Accordingly, 2-207 does not change the result reached before: the parties contracted for delivery of product measured on a gross gallons basis. It should be noted in passing that 2-207(3) cannot apply in this case because, by its terms, it only is applicable where "the writings of the parties do not otherwise establish a contract." American Parts Co., Inc. v. American Arbitration Ass'n, 8 Mich.App. 156, 154 N.W.2d 5, (1967). Both parties agree that the Sale and Purchase Agreements did in fact result in a contractual relationship. The dispute is over the nature of that relationship.
This court has decided that a mandatory injunction ordering defendant to fulfill its contract with plaintiff, consistently with the Force Majeure clause in the contract, is an appropriate remedy and separate findings of fact, conclusions of law and order for judgment have been entered.
. No point has been made of this in the current lawsuit.

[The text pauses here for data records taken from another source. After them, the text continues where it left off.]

theorem Dev.linkDown_keeps {d : Dev} {p st : Nat} : Dev.Keeps (.FLL_LINK_STATUS :: .FLL_REPLAY :: .PIN_CTL :: .PIN_OLD :: .RTE_EVENTS ::
    .RTE_GRP_SLOT :: .WR_Q_DRR :: recordRegs) (.arrived :: .cellsFree :: .dwins :: .links :: .outs :: .pausedLinks :: .pins :: .queues
    :: recordParts) d (Dev.linkDown d p st) := by
  unfold Dev.linkDown
  with_reducible repeat'
    first
      | intro x | assumption | apply Dev.Keeps.refl | apply Dev.Keeps.step Dev.setLink_keeps
      | apply Dev.Keeps.step Dev.setLinkState_keeps | apply Dev.Keeps.step Dev.showOutstanding_keeps
      | apply Dev.Keeps.step Dev.withdrawLink_keeps | apply Dev.Keeps.ite | apply Dev.Keeps.foldl
      | (show (_ : Bool) = _; decide +kernel) | (show _ ∈ _; decide +kernel) | (show _ < _; decide +kernel) | split
      | apply Dev.Keeps.set_pausedLinks | dsimp only

theorem Dev.sendL12Threshold_keeps {d : Dev} {p : Nat} : Dev.Keeps [] [.out] d (Dev.sendL12Threshold d p) := by
  unfold Dev.sendL12Threshold
  with_reducible repeat'
    first
      | intro x | assumption | apply Dev.Keeps.refl | apply Dev.Keeps.step Dev.emit_keeps | apply Dev.Keeps.ite
      | apply Dev.Keeps.foldl | (show (_ : Bool) = _; decide +kernel) | (show _ ∈ _; decide +kernel) | (show _ < _; decide +kernel)
      | split | dsimp only

theorem Dev.fecCorrected_keeps {d : Dev} {p : Nat} {before after : List Byte} {n : Nat} : Dev.Keeps [] [.ctrs, .masked] d
    (Dev.fecCorrected d p before after n) := by
  unfold Dev.fecCorrected
  with_reducible repeat'
    first
      | intro x | assumption | apply Dev.Keeps.refl | apply Dev.Keeps.when | apply Dev.Keeps.forEach
      | apply Dev.Keeps.step Dev.count_keeps | apply Dev.Keeps.step Dev.mask_keeps | apply Dev.Keeps.ite | apply Dev.Keeps.foldl
      | (show (_ : Bool) = _; decide +kernel) | (show _ ∈ _; decide +kernel) | (show _ < _; decide +kernel) | split | dsimp only

theorem Dev.laneActive_keeps {d : Dev} {n rate temp : Nat} : Dev.Keeps [.LNA_ALIGN, .LNA_LANE_STATE, .LNA_MRG_RESULT, .LNA_TRAIN_REF]
    [.cmds, .lanes, .ports] d (Dev.laneActive d n rate temp) := by
  unfold Dev.laneActive
  with_reducible repeat'
    first
      | intro x | assumption | apply Dev.Keeps.refl | apply Dev.Keeps.put | apply Dev.Keeps.when
      | apply Dev.Keeps.step Dev.enterLane_keeps | apply Dev.Keeps.ite | apply Dev.Keeps.foldl | (show (_ : Bool) = _; decide +kernel)
      | (show _ ∈ _; decide +kernel) | (show _ < _; decide +kernel) | split | dsimp only

theorem Dev.laneResumes_keeps {d : Dev} {n rate temp : Nat} : Dev.Keeps [.LNA_ALIGN, .LNA_LANE_STATE, .LNA_MRG_RESULT, .LNA_TRAIN_REF]
    [.cmds, .lanes, .ports] d (Dev.laneResumes d n rate temp) := by
  unfold Dev.laneResumes
  with_reducible repeat'
    first
      | intro x | assumption | apply Dev.Keeps.refl | apply Dev.Keeps.step Dev.enterLane_keeps
      | apply Dev.Keeps.step Dev.laneActive_keeps | apply Dev.Keeps.step Dev.setLane_keeps | apply Dev.Keeps.ite
      | apply Dev.Keeps.foldl | (show (_ : Bool) = _; decide +kernel) | (show _ ∈ _; decide +kernel) | (show _ < _; decide +kernel)
      | split | dsimp only

theorem Dev.sendSpl_keeps {d : Dev} {p : Nat} : Dev.Keeps [] [.out] d (Dev.sendSpl d p) := by
  unfold Dev.sendSpl
  with_reducible repeat'
    first
      | intro x | assumption | apply Dev.Keeps.refl | apply Dev.Keeps.step Dev.emit_keeps | apply Dev.Keeps.ite
      | apply Dev.Keeps.foldl | (show (_ : Bool) = _; decide +kernel) | (show _ ∈ _; decide +kernel) | (show _ < _; decide +kernel)
      | split | dsimp only

theorem Dev.portActiveCapx_keeps {d : Dev} {p : Nat} {c : Capx} : Dev.Keeps (.EBR_CRD_AVAIL :: .LNA_ALIGN :: .LNA_LANE_STATE ::
    .LNA_MRG_RESULT :: .LNA_RX_EQ :: .LNA_TRAIN_REF :: .LNA_TX_EQ :: .PRT_EVENTS :: .PRT_PORT_STATUS :: .WR_GATE_STATUS ::
    .WR_PORT_GUARD :: recordRegs) (.arrived :: .cmds :: .edges :: .edgesOut :: .eqReported :: .lanes :: .ports :: .wins :: recordParts)
    d (Dev.portActiveCapx d p c) := by
  unfold Dev.portActiveCapx
  with_reducible repeat'
    first
      | intro x | assumption | apply Dev.Keeps.refl | apply Dev.Keeps.forEach | apply Dev.Keeps.mark | apply Dev.Keeps.put
      | apply Dev.Keeps.when | apply Dev.Keeps.step Dev.laneActive_keeps | apply Dev.Keeps.step Dev.laneDetect_keeps
      | apply Dev.Keeps.step Dev.loadEntry_keeps | apply Dev.Keeps.step (Dev.raise_keeps ?_)
      | apply Dev.Keeps.step Dev.recomputeGuard_keeps | apply Dev.Keeps.step Dev.resyncPort_keeps
      | apply Dev.Keeps.step Dev.sendL12Threshold_keeps | apply Dev.Keeps.step Dev.sendSpl_keeps
      | apply Dev.Keeps.step Dev.takeEdge_keeps | apply Dev.Keeps.ite | apply Dev.Keeps.foldl | (show (_ : Bool) = _; decide +kernel)
      | (show _ ∈ _; decide +kernel) | (show _ < _; decide +kernel) | split | dsimp only

theorem Dev.applyAck_keeps {d : Dev} {p a : Nat} : Dev.Keeps (.FLL_EVENTS :: .FLL_REPLAY :: .FLL_SEQ :: recordRegs) (.links ::
    recordParts) d (Dev.applyAck d p a) := by
  unfold Dev.applyAck
  with_reducible repeat'
    first
      | intro x | assumption | apply Dev.Keeps.refl | apply Dev.Keeps.put | apply Dev.Keeps.step Dev.count_keeps
      | apply Dev.Keeps.step Dev.pump_keeps | apply Dev.Keeps.step (Dev.raise_keeps ?_) | apply Dev.Keeps.step Dev.setLink_keeps
      | apply Dev.Keeps.step Dev.showOutstanding_keeps | apply Dev.Keeps.ite | apply Dev.Keeps.foldl
      | (show (_ : Bool) = _; decide +kernel) | (show _ ∈ _; decide +kernel) | (show _ < _; decide +kernel) | split | dsimp only
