theorem Dev.acceptRequest_keeps {d : Dev} {t mv ma mw : Nat} : Dev.Keeps [.EF_CTL, .PD_CONTRACT, .PD_POOL_USED, .PD_PORT_STATUS] [.out,
    .pds] d (Dev.acceptRequest d t mv ma mw) := by
  unfold Dev.acceptRequest
  with_reducible repeat'
    first
      | intro x | assumption | apply Dev.Keeps.refl | apply Dev.Keeps.put | apply Dev.Keeps.step Dev.chargePort_keeps
      | apply Dev.Keeps.step Dev.emit_keeps | apply Dev.Keeps.step Dev.setPd_keeps | apply Dev.Keeps.step Dev.setPdState_keeps
      | apply Dev.Keeps.ite | apply Dev.Keeps.foldl | (show (_ : Bool) = _; decide +kernel) | (show _ ∈ _; decide +kernel)
      | (show _ < _; decide +kernel) | split | dsimp only

theorem Dev.sendOffer_keeps {d : Dev} {t : Nat} : Dev.Keeps [.PD_PORT_STATUS] [.out, .pds] d (Dev.sendOffer d t) := by
  unfold Dev.sendOffer
  with_reducible repeat'
    first
      | intro x | assumption | apply Dev.Keeps.refl | apply Dev.Keeps.step Dev.offerUpTo_keeps | apply Dev.Keeps.ite
      | apply Dev.Keeps.foldl | (show (_ : Bool) = _; decide +kernel) | (show _ ∈ _; decide +kernel) | (show _ < _; decide +kernel)
      | split | dsimp only

end Sys2Proof.Machine
end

. The Uniform Commercial Code (UCC) is applicable to this transaction. UCC § 2.-105(1) defines the "goods" to which the UCC applies as "all things (including specially manufactured goods) which are movable at the time of identification to the contract for sale." Certainly the motor fuel gasoline and fuel oil covered by the contract in issue fall properly under this definition. The UCC controls this case.
. Defendant alludes to the fact that plaintiff paid the amount defendant claimed was delinquent, due to plaintiff's paying on a gross not net basis, when it was demanded in March. The argument is that this is an indication that plaintiff knew it was a net contract. However, this payment was made under protest. Also, unless plaintiff paid, it realized it would get no more product from defendant. Under this type of impending harm it cannot be said plaintiff was indicating any belief in the terms of this contract.
. Since the court has found a gross gallons contract was the intent of the parties an argument may be made that the words plaintiff added were not "additional terms" within the contemplation of 2-207. See American Parts Co., Inc. v. American Arbitration Ass'n, 8 Mich.App. 156, 154 N.W.2d 5 (1967).
. The subparts of 2-207 (2) only apply between merchants. The parties agree here that they are merchants. U.C.C. § 2-104.
. But see J. A. Maurer, Inc. v. Singer Co., 7 U.C.C.Rep. 110 (N.Y.Sup.Ct.1970), where even this language was not clear enough to void the offeror's duty to take affirmative action to avoid the impact of any condition contained in the acceptance.